[Stored data entries]
··········

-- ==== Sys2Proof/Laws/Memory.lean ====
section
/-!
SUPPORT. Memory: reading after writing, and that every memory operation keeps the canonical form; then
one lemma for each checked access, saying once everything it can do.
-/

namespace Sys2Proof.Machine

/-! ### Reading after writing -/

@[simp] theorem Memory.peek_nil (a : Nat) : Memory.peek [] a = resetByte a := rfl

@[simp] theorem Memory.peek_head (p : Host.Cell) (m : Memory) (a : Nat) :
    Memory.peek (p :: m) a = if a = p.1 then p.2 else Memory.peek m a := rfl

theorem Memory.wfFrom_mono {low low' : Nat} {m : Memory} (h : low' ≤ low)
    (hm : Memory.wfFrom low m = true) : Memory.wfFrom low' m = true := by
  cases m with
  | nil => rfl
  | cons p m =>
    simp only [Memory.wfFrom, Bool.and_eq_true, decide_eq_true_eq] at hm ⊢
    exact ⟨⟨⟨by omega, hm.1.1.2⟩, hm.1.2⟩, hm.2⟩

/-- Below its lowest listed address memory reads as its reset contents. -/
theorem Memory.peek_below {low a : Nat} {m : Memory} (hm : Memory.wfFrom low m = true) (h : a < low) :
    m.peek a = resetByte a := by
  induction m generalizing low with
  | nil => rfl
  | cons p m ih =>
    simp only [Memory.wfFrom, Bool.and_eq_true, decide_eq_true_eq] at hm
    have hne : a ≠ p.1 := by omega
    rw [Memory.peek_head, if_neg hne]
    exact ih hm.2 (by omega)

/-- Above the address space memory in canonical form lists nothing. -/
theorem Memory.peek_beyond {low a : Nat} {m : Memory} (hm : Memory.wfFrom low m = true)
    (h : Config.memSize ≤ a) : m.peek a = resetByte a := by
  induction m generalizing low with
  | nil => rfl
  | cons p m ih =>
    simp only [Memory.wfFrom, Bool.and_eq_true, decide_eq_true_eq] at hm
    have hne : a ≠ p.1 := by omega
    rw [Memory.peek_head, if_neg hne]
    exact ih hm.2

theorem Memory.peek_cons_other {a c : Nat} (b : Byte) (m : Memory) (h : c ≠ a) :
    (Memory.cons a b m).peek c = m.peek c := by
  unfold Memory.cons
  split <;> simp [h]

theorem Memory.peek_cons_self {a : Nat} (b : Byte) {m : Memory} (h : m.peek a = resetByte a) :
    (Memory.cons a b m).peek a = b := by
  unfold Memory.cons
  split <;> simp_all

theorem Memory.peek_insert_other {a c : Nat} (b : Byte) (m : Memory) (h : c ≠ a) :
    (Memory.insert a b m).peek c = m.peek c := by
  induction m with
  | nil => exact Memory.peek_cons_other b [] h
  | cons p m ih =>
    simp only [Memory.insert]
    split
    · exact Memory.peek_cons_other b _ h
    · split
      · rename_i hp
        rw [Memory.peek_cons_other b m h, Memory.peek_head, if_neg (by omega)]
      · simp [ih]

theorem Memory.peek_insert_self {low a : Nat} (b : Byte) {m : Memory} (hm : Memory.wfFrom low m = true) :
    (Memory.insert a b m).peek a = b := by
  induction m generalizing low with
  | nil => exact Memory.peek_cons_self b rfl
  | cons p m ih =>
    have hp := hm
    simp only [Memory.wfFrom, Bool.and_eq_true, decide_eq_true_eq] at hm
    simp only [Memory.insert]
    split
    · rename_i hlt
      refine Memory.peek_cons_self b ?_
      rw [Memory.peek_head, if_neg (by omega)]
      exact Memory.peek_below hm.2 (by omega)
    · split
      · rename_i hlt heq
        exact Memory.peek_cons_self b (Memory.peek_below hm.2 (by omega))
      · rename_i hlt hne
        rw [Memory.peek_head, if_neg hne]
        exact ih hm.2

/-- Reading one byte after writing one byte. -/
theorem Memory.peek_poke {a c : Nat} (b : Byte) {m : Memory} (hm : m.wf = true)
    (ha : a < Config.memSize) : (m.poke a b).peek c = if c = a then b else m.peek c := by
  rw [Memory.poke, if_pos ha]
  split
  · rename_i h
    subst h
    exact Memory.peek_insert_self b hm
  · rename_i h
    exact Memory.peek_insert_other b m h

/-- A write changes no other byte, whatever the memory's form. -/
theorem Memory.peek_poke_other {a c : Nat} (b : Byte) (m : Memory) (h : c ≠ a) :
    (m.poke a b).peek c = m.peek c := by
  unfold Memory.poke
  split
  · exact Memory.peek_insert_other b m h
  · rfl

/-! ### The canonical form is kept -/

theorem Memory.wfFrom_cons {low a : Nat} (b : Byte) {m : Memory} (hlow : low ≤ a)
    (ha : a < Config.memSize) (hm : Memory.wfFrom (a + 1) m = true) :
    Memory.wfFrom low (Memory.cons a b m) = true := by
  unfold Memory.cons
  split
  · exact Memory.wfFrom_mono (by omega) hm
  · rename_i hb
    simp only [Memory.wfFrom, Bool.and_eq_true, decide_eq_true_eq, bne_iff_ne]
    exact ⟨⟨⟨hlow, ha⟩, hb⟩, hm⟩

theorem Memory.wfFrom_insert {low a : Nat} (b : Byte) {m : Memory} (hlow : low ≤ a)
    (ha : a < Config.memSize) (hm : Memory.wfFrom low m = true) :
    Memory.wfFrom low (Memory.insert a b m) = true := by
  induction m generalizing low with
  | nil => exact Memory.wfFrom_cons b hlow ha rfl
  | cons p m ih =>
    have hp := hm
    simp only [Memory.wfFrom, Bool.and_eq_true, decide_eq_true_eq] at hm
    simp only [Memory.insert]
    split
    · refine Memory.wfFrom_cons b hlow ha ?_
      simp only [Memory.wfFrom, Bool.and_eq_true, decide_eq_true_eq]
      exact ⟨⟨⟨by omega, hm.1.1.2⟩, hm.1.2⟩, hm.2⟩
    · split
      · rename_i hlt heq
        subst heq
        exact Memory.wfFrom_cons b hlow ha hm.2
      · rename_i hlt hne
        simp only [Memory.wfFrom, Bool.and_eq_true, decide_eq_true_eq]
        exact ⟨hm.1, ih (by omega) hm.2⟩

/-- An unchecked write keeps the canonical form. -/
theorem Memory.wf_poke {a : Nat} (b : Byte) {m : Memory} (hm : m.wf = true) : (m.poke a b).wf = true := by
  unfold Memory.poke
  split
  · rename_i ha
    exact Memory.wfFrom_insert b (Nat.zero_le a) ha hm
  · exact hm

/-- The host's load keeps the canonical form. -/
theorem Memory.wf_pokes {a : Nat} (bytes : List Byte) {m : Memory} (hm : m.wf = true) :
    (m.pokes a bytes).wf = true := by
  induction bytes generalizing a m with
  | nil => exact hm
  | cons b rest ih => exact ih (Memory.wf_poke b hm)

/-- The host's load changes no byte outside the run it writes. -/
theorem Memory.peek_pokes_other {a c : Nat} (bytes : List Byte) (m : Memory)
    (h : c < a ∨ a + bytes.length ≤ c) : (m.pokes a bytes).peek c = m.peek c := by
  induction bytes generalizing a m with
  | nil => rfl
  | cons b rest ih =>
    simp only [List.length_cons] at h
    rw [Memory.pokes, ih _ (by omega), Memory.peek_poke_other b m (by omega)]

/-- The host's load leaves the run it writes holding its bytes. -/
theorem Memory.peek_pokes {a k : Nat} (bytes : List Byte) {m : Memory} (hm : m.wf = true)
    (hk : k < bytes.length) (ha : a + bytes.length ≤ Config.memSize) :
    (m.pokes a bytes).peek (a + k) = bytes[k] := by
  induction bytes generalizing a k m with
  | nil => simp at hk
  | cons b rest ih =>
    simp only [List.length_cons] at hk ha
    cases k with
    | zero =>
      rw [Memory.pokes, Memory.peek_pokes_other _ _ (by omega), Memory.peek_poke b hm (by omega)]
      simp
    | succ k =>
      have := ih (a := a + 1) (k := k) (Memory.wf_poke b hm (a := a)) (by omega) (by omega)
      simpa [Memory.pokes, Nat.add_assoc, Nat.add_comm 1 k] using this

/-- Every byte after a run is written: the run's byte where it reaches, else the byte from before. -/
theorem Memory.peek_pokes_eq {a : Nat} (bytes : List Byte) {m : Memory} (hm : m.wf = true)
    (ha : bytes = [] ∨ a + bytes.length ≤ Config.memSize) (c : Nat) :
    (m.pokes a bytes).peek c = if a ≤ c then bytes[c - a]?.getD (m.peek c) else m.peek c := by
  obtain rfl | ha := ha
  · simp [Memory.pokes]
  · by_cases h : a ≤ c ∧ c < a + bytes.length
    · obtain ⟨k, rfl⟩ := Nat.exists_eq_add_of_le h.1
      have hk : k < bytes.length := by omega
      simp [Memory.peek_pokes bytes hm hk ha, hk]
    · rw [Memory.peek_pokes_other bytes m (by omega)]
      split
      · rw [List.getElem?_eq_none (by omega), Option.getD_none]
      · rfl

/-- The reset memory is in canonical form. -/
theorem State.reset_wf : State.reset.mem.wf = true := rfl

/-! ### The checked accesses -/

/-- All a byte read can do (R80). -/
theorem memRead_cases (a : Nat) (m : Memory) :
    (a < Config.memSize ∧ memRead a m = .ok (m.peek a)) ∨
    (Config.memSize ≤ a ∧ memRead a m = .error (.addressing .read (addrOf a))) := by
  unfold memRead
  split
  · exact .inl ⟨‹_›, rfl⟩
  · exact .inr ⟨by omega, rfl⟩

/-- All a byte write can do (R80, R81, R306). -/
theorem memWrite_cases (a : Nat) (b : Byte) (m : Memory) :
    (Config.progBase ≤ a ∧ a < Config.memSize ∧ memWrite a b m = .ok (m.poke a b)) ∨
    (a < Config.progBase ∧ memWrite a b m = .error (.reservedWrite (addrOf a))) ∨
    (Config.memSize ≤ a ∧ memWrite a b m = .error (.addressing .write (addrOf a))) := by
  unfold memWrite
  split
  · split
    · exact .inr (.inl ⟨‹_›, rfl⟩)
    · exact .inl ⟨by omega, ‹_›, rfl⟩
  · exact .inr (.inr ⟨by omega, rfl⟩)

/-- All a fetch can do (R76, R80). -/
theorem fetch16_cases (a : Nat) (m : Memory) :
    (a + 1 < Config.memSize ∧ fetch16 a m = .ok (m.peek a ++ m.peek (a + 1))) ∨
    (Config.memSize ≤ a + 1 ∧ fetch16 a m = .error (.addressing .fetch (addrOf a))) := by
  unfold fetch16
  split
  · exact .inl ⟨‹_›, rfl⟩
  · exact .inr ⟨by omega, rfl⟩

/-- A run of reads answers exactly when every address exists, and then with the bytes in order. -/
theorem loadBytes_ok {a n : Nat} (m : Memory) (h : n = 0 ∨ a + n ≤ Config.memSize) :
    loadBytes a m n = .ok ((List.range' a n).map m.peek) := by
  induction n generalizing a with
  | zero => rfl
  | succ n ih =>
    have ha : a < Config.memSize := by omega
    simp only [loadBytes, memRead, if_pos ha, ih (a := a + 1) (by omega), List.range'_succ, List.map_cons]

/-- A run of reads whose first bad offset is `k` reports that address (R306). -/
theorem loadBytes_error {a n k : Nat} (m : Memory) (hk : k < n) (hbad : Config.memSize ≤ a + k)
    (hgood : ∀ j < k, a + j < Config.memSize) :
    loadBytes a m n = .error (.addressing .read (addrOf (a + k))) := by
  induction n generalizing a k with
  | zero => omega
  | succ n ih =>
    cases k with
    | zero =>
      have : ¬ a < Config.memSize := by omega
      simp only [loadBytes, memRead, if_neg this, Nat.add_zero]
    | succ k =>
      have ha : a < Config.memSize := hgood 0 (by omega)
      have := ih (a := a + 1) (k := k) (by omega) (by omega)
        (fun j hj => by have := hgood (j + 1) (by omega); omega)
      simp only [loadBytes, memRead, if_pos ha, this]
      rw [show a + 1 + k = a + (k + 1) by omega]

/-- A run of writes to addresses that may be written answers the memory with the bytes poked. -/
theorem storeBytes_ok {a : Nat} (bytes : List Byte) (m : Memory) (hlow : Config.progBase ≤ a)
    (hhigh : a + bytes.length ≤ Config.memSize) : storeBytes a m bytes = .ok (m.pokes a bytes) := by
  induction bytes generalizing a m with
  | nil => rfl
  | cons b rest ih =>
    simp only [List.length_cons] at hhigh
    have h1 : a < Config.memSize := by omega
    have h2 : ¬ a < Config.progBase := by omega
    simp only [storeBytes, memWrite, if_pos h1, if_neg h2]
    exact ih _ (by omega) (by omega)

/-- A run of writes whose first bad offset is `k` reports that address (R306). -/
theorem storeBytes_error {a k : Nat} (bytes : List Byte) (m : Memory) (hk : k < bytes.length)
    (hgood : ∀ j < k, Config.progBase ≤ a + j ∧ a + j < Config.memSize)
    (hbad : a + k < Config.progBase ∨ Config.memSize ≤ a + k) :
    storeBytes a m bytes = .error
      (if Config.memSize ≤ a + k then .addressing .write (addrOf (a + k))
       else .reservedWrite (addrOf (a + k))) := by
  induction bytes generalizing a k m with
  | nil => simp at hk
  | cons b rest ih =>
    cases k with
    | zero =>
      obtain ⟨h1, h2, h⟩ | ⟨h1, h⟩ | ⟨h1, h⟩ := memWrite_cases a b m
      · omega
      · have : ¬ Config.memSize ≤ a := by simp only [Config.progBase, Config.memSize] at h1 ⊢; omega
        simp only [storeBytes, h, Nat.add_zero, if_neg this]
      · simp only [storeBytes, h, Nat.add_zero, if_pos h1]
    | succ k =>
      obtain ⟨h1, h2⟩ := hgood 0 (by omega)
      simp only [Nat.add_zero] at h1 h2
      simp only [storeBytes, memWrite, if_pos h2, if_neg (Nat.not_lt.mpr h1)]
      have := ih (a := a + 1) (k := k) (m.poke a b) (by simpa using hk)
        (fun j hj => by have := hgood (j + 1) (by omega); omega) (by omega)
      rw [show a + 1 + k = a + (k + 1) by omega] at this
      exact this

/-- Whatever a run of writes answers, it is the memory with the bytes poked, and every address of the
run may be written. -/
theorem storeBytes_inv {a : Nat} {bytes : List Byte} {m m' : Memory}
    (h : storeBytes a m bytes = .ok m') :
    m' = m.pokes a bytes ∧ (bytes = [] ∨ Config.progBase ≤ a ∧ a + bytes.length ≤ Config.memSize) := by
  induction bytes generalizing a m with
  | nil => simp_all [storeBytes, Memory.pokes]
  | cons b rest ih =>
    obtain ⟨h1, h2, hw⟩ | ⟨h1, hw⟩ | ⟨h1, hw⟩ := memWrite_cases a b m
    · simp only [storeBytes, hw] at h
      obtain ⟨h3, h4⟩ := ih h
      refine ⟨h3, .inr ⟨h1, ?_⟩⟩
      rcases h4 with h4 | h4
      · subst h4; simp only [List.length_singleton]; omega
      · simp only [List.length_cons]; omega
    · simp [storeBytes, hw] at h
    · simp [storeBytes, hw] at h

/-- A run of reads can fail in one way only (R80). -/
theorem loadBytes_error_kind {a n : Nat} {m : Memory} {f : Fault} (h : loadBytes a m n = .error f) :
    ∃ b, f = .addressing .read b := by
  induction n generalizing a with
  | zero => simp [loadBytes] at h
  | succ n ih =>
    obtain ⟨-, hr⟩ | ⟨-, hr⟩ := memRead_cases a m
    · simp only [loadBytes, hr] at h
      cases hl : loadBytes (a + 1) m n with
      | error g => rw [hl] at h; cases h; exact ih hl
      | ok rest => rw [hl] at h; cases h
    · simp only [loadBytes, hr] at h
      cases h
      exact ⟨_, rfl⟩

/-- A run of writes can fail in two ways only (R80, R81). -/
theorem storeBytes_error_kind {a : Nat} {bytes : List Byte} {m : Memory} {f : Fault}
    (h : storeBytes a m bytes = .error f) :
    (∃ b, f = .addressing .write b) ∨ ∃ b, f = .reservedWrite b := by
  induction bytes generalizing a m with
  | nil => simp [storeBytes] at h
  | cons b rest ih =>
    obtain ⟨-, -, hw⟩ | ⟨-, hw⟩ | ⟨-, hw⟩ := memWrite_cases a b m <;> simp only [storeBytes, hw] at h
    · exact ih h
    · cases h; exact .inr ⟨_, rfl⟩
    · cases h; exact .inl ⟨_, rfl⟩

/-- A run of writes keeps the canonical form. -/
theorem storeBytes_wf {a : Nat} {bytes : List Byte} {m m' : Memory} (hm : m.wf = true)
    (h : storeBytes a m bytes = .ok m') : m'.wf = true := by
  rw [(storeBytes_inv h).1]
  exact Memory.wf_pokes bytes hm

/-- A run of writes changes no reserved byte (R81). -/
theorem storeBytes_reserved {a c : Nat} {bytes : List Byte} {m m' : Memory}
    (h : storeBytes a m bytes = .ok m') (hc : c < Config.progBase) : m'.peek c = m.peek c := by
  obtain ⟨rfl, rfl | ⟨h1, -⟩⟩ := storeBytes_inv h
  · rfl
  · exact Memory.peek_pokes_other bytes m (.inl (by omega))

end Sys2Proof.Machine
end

··········

YOUR TASK
Please retype the top of the data exactly, down to and including the line that holds "(h : m.peek", and nothing further.

SOLUTION FOR THIS EXERCISE
-- ==== Sys2Proof/Laws/Memory.lean ====
section
/-!
SUPPORT. Memory: reading after writing, and that every memory operation keeps the canonical form; then
one lemma for each checked access, saying once everything it can do.
-/

namespace Sys2Proof.Machine

/-! ### Reading after writing -/

@[simp] theorem Memory.peek_nil (a : Nat) : Memory.peek [] a = resetByte a := rfl

@[simp] theorem Memory.peek_head (p : Host.Cell) (m : Memory) (a : Nat) :
    Memory.peek (p :: m) a = if a = p.1 then p.2 else Memory.peek m a := rfl

theorem Memory.wfFrom_mono {low low' : Nat} {m : Memory} (h : low' ≤ low)
    (hm : Memory.wfFrom low m = true) : Memory.wfFrom low' m = true := by
  cases m with
  | nil => rfl
  | cons p m =>
    simp only [Memory.wfFrom, Bool.and_eq_true, decide_eq_true_eq] at hm ⊢
    exact ⟨⟨⟨by omega, hm.1.1.2⟩, hm.1.2⟩, hm.2⟩

/-- Below its lowest listed address memory reads as its reset contents. -/
theorem Memory.peek_below {low a : Nat} {m : Memory} (hm : Memory.wfFrom low m = true) (h : a < low) :
    m.peek a = resetByte a := by
  induction m generalizing low with
  | nil => rfl
  | cons p m ih =>
    simp only [Memory.wfFrom, Bool.and_eq_true, decide_eq_true_eq] at hm
    have hne : a ≠ p.1 := by omega
    rw [Memory.peek_head, if_neg hne]
    exact ih hm.2 (by omega)

/-- Above the address space memory in canonical form lists nothing. -/
theorem Memory.peek_beyond {low a : Nat} {m : Memory} (hm : Memory.wfFrom low m = true)
    (h : Config.memSize ≤ a) : m.peek a = resetByte a := by
  induction m generalizing low with
  | nil => rfl
  | cons p m ih =>
    simp only [Memory.wfFrom, Bool.and_eq_true, decide_eq_true_eq] at hm
    have hne : a ≠ p.1 := by omega
    rw [Memory.peek_head, if_neg hne]
    exact ih hm.2

theorem Memory.peek_cons_other {a c : Nat} (b : Byte) (m : Memory) (h : c ≠ a) :
    (Memory.cons a b m).peek c = m.peek c := by
  unfold Memory.cons
  split <;> simp [h]

theorem Memory.peek_cons_self {a : Nat} (b : Byte) {m : Memory} (h : m.peek a = resetByte a) :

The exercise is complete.